### TASK INSTRUCTIONS
From the data that follows, copy every line holding the string "advancePc".
○ ○ ○ ○
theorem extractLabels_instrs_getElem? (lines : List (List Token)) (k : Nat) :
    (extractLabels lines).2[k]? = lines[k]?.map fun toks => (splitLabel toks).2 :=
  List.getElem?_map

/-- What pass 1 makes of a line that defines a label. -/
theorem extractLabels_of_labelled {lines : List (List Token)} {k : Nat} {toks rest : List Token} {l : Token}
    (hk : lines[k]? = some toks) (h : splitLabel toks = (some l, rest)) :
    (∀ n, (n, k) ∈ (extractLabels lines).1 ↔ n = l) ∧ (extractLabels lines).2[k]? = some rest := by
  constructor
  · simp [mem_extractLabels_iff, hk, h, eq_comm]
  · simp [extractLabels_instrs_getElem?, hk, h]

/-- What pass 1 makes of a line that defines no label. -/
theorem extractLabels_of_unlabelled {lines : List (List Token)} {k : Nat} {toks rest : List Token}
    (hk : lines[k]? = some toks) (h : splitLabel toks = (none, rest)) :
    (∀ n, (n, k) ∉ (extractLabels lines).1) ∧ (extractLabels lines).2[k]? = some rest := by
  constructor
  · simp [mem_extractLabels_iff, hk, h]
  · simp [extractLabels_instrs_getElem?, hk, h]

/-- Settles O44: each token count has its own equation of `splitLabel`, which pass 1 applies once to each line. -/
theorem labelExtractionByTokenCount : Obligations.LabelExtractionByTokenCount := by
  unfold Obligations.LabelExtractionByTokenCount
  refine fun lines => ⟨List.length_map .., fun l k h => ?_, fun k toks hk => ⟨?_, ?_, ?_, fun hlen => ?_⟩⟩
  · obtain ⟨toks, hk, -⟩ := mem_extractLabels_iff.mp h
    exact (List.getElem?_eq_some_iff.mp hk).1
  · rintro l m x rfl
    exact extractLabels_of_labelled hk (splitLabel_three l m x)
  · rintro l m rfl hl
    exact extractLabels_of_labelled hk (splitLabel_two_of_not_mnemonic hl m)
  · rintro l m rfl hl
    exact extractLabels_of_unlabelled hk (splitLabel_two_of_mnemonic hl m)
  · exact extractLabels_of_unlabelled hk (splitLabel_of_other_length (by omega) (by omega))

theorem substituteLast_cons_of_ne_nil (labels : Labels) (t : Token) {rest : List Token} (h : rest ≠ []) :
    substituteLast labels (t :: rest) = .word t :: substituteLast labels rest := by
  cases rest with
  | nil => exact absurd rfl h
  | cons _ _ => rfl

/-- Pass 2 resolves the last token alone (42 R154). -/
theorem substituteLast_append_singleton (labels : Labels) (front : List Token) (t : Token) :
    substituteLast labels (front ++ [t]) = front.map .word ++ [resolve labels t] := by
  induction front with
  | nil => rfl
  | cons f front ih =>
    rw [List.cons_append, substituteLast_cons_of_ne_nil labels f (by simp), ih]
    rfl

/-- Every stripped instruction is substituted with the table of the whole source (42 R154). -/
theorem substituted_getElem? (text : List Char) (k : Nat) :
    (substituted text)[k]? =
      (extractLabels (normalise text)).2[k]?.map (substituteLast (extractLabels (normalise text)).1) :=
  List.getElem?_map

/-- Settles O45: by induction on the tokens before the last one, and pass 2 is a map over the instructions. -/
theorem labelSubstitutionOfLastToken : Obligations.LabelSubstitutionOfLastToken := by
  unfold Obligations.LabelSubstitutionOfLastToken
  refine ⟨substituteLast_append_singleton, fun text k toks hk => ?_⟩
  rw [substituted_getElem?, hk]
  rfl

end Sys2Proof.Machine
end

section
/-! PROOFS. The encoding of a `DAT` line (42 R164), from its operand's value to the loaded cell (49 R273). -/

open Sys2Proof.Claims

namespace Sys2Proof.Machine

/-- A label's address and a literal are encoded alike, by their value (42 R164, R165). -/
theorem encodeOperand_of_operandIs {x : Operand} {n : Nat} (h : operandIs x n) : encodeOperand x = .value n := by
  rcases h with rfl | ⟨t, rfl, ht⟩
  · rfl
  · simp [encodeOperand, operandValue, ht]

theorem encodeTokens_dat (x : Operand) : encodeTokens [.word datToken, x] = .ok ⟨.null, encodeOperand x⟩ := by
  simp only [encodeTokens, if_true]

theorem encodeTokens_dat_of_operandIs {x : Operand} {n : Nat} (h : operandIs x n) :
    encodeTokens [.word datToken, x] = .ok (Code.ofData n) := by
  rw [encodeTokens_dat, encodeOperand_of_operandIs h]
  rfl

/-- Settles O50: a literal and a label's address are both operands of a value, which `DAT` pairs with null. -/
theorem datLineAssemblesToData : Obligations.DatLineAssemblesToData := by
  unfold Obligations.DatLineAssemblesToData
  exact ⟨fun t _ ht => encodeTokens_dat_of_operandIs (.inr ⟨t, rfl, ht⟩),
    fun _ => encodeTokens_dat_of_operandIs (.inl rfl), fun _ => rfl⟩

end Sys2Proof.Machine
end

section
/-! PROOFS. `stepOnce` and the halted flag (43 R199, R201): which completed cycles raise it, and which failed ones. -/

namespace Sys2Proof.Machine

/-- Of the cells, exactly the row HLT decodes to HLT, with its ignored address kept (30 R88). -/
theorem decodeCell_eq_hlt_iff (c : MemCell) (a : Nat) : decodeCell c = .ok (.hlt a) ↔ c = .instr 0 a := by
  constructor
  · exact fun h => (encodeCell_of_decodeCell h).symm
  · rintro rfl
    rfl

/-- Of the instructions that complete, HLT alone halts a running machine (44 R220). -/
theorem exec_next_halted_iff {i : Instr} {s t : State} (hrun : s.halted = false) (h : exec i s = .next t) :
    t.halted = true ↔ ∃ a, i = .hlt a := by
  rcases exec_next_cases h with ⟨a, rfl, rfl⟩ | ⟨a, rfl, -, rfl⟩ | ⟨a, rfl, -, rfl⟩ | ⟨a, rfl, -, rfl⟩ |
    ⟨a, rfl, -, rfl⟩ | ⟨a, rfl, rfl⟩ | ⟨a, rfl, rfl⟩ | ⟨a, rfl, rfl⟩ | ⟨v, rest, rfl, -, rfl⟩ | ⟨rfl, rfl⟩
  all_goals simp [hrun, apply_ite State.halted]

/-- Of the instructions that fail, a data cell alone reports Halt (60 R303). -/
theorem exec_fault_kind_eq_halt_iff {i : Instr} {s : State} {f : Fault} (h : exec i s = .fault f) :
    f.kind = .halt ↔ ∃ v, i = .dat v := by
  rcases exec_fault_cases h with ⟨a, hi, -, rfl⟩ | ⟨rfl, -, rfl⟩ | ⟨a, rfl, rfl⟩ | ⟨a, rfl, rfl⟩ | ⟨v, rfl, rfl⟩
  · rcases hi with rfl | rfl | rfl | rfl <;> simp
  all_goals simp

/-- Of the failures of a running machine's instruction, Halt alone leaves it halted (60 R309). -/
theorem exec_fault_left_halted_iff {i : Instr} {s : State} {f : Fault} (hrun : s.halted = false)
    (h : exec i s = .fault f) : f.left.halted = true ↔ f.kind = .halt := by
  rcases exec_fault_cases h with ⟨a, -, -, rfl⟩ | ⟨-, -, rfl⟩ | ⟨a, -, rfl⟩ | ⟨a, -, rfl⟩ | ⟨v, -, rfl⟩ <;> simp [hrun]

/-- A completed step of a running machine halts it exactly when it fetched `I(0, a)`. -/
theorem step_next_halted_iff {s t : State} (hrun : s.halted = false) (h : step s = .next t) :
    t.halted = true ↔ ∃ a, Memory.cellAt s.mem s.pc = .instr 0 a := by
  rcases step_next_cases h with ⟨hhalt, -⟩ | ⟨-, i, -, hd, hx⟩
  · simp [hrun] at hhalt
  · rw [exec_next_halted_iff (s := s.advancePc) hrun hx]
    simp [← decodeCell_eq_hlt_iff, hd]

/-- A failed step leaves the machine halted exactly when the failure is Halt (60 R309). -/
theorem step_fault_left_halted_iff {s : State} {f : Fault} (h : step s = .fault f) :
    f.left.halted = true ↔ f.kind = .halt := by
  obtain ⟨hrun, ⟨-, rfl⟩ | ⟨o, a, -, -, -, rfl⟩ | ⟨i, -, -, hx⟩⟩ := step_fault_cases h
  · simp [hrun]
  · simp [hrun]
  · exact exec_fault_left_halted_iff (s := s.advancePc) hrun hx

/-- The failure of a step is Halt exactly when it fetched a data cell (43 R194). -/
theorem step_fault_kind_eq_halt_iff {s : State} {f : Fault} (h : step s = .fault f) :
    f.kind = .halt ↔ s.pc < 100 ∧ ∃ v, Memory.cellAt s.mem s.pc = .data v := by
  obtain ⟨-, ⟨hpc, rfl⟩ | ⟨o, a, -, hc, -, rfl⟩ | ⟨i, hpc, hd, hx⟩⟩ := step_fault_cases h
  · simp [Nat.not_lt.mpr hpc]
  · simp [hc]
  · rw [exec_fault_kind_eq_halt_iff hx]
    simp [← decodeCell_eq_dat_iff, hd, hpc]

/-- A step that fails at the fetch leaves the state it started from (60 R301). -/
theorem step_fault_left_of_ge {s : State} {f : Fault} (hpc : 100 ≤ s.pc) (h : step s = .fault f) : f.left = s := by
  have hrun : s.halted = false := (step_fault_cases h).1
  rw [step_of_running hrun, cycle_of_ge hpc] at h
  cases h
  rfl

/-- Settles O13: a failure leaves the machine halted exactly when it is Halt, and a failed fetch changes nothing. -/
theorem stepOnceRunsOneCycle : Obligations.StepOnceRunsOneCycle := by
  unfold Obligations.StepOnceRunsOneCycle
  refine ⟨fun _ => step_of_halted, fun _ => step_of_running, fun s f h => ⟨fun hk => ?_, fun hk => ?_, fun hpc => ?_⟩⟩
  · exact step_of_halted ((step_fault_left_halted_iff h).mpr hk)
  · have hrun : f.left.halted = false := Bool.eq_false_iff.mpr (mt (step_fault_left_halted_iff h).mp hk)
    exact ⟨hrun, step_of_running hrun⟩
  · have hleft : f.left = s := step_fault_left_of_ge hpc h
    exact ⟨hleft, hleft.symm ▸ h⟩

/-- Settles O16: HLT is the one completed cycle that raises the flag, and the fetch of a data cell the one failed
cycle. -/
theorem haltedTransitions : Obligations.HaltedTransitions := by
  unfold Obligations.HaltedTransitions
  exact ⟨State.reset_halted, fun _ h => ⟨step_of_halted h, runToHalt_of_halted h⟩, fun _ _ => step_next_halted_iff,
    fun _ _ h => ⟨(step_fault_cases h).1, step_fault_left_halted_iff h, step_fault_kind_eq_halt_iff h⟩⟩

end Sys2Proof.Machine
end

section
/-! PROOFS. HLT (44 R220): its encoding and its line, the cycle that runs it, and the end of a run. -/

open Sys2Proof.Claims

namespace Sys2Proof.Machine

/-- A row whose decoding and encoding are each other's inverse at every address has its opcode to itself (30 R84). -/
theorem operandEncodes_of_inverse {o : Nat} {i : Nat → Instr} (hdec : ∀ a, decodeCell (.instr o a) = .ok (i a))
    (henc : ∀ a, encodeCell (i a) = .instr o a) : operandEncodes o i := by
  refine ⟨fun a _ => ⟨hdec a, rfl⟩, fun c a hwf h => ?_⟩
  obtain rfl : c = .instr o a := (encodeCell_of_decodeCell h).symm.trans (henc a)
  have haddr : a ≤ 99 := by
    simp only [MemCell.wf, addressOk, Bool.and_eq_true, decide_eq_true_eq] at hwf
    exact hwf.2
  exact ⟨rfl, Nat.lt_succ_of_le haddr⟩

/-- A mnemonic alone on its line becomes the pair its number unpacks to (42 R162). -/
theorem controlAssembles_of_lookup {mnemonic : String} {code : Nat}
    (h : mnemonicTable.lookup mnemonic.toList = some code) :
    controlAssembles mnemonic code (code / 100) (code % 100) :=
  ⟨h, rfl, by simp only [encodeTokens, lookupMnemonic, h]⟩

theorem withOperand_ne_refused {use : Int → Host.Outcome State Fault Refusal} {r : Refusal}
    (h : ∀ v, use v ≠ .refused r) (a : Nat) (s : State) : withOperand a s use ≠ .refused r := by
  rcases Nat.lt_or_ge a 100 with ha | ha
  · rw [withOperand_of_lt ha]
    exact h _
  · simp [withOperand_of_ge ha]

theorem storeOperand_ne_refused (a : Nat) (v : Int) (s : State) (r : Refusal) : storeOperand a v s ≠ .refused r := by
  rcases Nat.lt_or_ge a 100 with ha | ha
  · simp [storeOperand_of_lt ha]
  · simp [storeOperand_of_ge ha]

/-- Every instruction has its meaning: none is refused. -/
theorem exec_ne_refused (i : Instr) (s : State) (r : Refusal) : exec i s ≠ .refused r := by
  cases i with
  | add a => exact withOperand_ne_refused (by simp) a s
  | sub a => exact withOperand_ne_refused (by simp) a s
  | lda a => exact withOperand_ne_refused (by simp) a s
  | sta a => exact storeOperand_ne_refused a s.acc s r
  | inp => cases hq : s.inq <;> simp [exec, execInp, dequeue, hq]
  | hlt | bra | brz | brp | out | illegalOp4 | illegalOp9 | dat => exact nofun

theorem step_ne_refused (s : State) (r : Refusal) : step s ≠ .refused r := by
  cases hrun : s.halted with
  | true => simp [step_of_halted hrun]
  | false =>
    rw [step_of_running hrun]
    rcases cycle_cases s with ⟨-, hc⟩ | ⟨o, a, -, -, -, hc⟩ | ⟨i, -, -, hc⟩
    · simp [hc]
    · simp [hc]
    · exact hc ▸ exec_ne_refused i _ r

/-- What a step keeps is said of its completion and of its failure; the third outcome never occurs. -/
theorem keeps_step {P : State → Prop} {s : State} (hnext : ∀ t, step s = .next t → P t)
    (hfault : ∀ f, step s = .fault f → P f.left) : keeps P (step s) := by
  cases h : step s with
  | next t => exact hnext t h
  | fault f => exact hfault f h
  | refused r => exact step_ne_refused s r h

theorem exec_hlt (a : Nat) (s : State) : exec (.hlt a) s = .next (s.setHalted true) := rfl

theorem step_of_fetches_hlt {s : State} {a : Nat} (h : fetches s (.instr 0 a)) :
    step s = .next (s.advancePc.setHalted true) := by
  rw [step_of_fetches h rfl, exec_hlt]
○ ○ ○ ○
### ANSWER SPACE
  · rw [exec_next_halted_iff (s := s.advancePc) hrun hx]
  · exact exec_fault_left_halted_iff (s := s.advancePc) hrun hx
    step s = .next (s.advancePc.setHalted true) := by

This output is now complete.